Quadrilateral GHIJ is a scale drawing of quadrilateral ABCD with a scale factor r. Describe the following statements as always true, sometimes true, or never true, and justify your answer.
a. AB/GH = BC/HI
b. perimeter (GHIJ) = r * perimeter (ABCD)
c. Area (GHIJ) = r * area (ABCD)
d. r < 0
a true
b true
c false
d false (unless you consider r<0 as a reflection as well as a scaling. Then it could be true sometimes)
what is then of quadrilateral GHIJ
a. Sometimes true. The ratio AB/GH is equal to the ratio BC/HI if and only if all corresponding sides are proportional in the two quadrilaterals. If the scale factor r is the same for all sides, then the statement is always true. However, if the sides are not proportional or if the scale factor is different for different sides, then the statement is sometimes true.

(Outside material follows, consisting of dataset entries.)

-- ==== Sys2Proof/Laws/State.lean ====
section
/-! SUPPORT. What each named update of the state leaves alone and what it writes, one lemma per field; and reading a part after
writing it. -/

namespace Sys2Proof.Machine

variable (s : State)

/-! ## setR -/

@[simp] theorem State.setR_cx (r : Regs) : (s.setR r).cx = { s.cx with r := r } := rfl
@[simp] theorem State.setR_cur (r : Regs) : (s.setR r).cur = s.cur := rfl
@[simp] theorem State.setR_banks (r : Regs) : (s.setR r).banks = s.banks := rfl
@[simp] theorem State.setR_cycle (r : Regs) : (s.setR r).cycle = s.cycle := rfl
@[simp] theorem State.setR_mem (r : Regs) : (s.setR r).mem = s.mem := rfl
@[simp] theorem State.setR_fe (r : Regs) : (s.setR r).fe = s.fe := rfl
@[simp] theorem State.setR_poison (r : Regs) : (s.setR r).poison = s.poison := rfl
@[simp] theorem State.setR_cores (r : Regs) : (s.setR r).cores = s.cores := rfl
@[simp] theorem State.setR_dies (r : Regs) : (s.setR r).dies = s.dies := rfl
@[simp] theorem State.setR_counters (r : Regs) : (s.setR r).counters = s.counters := rfl
@[simp] theorem State.setR_launches (r : Regs) : (s.setR r).launches = s.launches := rfl
@[simp] theorem State.setR_lastLaunch (r : Regs) : (s.setR r).lastLaunch = s.lastLaunch := rfl
@[simp] theorem State.setR_tenants (r : Regs) : (s.setR r).tenants = s.tenants := rfl
@[simp] theorem State.setR_groups (r : Regs) : (s.setR r).groups = s.groups := rfl
@[simp] theorem State.setR_lastGroup (r : Regs) : (s.setR r).lastGroup = s.lastGroup := rfl
@[simp] theorem State.setR_net (r : Regs) : (s.setR r).net = s.net := rfl
@[simp] theorem State.setR_lastId (r : Regs) : (s.setR r).lastId = s.lastId := rfl
@[simp] theorem State.setR_migrations (r : Regs) : (s.setR r).migrations = s.migrations := rfl
@[simp] theorem State.setR_traps (r : Regs) : (s.setR r).traps = s.traps := rfl
@[simp] theorem State.setR_fetching (r : Regs) : (s.setR r).fetching = s.fetching := rfl
@[simp] theorem State.setR_hbm (r : Regs) : (s.setR r).hbm = s.hbm := rfl
@[simp] theorem State.setR_fab (r : Regs) : (s.setR r).fab = s.fab := rfl
@[simp] theorem State.setR_rcv (r : Regs) : (s.setR r).rcv = s.rcv := rfl
@[simp] theorem State.setR_host (r : Regs) : (s.setR r).host = s.host := rfl
@[simp] theorem State.setR_pkg (r : Regs) : (s.setR r).pkg = s.pkg := rfl
@[simp] theorem State.setR_outbox (r : Regs) : (s.setR r).outbox = s.outbox := rfl
@[simp] theorem State.setR_under (r : Regs) : (s.setR r).under = s.under := rfl
@[simp] theorem State.setR_inbox (r : Regs) : (s.setR r).inbox = s.inbox := rfl
@[simp] theorem State.setR_plan (r : Regs) : (s.setR r).plan = s.plan := rfl
@[simp] theorem State.setR_freeCtr (r : Regs) : (s.setR r).freeCtr = s.freeCtr := rfl

/-! ## onDie -/

@[simp] theorem State.onDie_cx (d : Nat) (f : DieSt → DieSt) : (s.onDie d f).cx = s.cx := rfl
@[simp] theorem State.onDie_cur (d : Nat) (f : DieSt → DieSt) : (s.onDie d f).cur = s.cur := rfl
@[simp] theorem State.onDie_banks (d : Nat) (f : DieSt → DieSt) : (s.onDie d f).banks = s.banks := rfl
@[simp] theorem State.onDie_cycle (d : Nat) (f : DieSt → DieSt) : (s.onDie d f).cycle = s.cycle := rfl
@[simp] theorem State.onDie_mem (d : Nat) (f : DieSt → DieSt) : (s.onDie d f).mem = s.mem := rfl
@[simp] theorem State.onDie_fe (d : Nat) (f : DieSt → DieSt) : (s.onDie d f).fe = s.fe := rfl
@[simp] theorem State.onDie_poison (d : Nat) (f : DieSt → DieSt) : (s.onDie d f).poison = s.poison := rfl
@[simp] theorem State.onDie_cores (d : Nat) (f : DieSt → DieSt) : (s.onDie d f).cores = s.cores := rfl
@[simp] theorem State.onDie_dies (d : Nat) (f : DieSt → DieSt) : (s.onDie d f).dies = SMap.alter {} s.dies d f := rfl
@[simp] theorem State.onDie_counters (d : Nat) (f : DieSt → DieSt) : (s.onDie d f).counters = s.counters := rfl
@[simp] theorem State.onDie_launches (d : Nat) (f : DieSt → DieSt) : (s.onDie d f).launches = s.launches := rfl
@[simp] theorem State.onDie_lastLaunch (d : Nat) (f : DieSt → DieSt) : (s.onDie d f).lastLaunch = s.lastLaunch := rfl
@[simp] theorem State.onDie_tenants (d : Nat) (f : DieSt → DieSt) : (s.onDie d f).tenants = s.tenants := rfl
@[simp] theorem State.onDie_groups (d : Nat) (f : DieSt → DieSt) : (s.onDie d f).groups = s.groups := rfl
@[simp] theorem State.onDie_lastGroup (d : Nat) (f : DieSt → DieSt) : (s.onDie d f).lastGroup = s.lastGroup := rfl
@[simp] theorem State.onDie_net (d : Nat) (f : DieSt → DieSt) : (s.onDie d f).net = s.net := rfl
@[simp] theorem State.onDie_lastId (d : Nat) (f : DieSt → DieSt) : (s.onDie d f).lastId = s.lastId := rfl
@[simp] theorem State.onDie_migrations (d : Nat) (f : DieSt → DieSt) : (s.onDie d f).migrations = s.migrations := rfl
@[simp] theorem State.onDie_traps (d : Nat) (f : DieSt → DieSt) : (s.onDie d f).traps = s.traps := rfl
@[simp] theorem State.onDie_fetching (d : Nat) (f : DieSt → DieSt) : (s.onDie d f).fetching = s.fetching := rfl
@[simp] theorem State.onDie_hbm (d : Nat) (f : DieSt → DieSt) : (s.onDie d f).hbm = s.hbm := rfl
@[simp] theorem State.onDie_fab (d : Nat) (f : DieSt → DieSt) : (s.onDie d f).fab = s.fab := rfl
@[simp] theorem State.onDie_rcv (d : Nat) (f : DieSt → DieSt) : (s.onDie d f).rcv = s.rcv := rfl
@[simp] theorem State.onDie_host (d : Nat) (f : DieSt → DieSt) : (s.onDie d f).host = s.host := rfl
@[simp] theorem State.onDie_pkg (d : Nat) (f : DieSt → DieSt) : (s.onDie d f).pkg = s.pkg := rfl
@[simp] theorem State.onDie_outbox (d : Nat) (f : DieSt → DieSt) : (s.onDie d f).outbox = s.outbox := rfl
@[simp] theorem State.onDie_under (d : Nat) (f : DieSt → DieSt) : (s.onDie d f).under = s.under := rfl
@[simp] theorem State.onDie_inbox (d : Nat) (f : DieSt → DieSt) : (s.onDie d f).inbox = s.inbox := rfl
@[simp] theorem State.onDie_plan (d : Nat) (f : DieSt → DieSt) : (s.onDie d f).plan = s.plan := rfl
@[simp] theorem State.onDie_freeCtr (d : Nat) (f : DieSt → DieSt) : (s.onDie d f).freeCtr = s.freeCtr := rfl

b. Always true. The perimeter of a shape is simply the sum of its side lengths. In a scale drawing, all corresponding sides are multiplied by the same scale factor. Therefore, if the perimeter of ABCD is P, then the perimeter of GHIJ (a scale drawing with scale factor r) will be r * P, regardless of the specific shape or scale factor.
c. Sometimes true. The area of a quadrilateral is determined by the lengths of its sides and the included angles. If the scale factor r applies to all sides and angles, then the statement is always true. However, if the shape or scale factor causes a change in angles or if the scale factor is different for different sides, then the statement is sometimes true.
d. Never true. The scale factor r represents the enlargement or reduction of the scale drawing compared to the original shape. It is always a positive value or zero, since negative values would imply a reflection of the shape rather than a simple scaling. Therefore, r is always greater than or equal to 0 and is never negative.
a. Sometimes true.
This statement is sometimes true because if quadrilateral ABCD and GHIJ are both similar, meaning their corresponding angles are equal and their corresponding sides are proportional, then the ratio AB/GH would indeed be equal to the ratio BC/HI. However, if the quadrilaterals are not similar, then the ratios would not be equal.
To determine whether or not this statement is true in a specific case, you would need to compare the corresponding sides AB and GH, as well as BC and HI. If the ratios of these sides are equal, then the statement is true. Otherwise, it is false.
b. Always true.
This statement is always true because when you scale a figure by a factor of r, all the sides are multiplied by r. Therefore, the perimeter of the scaled figure, GHIJ, will be r times the perimeter of the original figure, ABCD.
To calculate the perimeters, you would simply add up the lengths of all the sides in each figure and then multiply the perimeter of ABCD by r to get the perimeter of GHIJ.
c. Always true.
This statement is always true because when you scale a figure by a factor of r, the area of the scaled figure is multiplied by r^2. Therefore, the area of the scaled figure, GHIJ, will be r times the area of the original figure, ABCD.
To calculate the areas, you would need to find the areas of both ABCD and GHIJ using appropriate formulas (depending on the shape of the quadrilaterals) and then multiply the area of ABCD by r to get the area of GHIJ.
d. Never true.
The scale factor, represented by r, is a positive number. The scale factor describes how much larger or smaller the scaled figure is compared to the original figure. It cannot be negative because it represents a proportional change in size.
Therefore, r is always greater than zero (r > 0) and cannot be negative (r < 0). So, the statement "r < 0" is never true.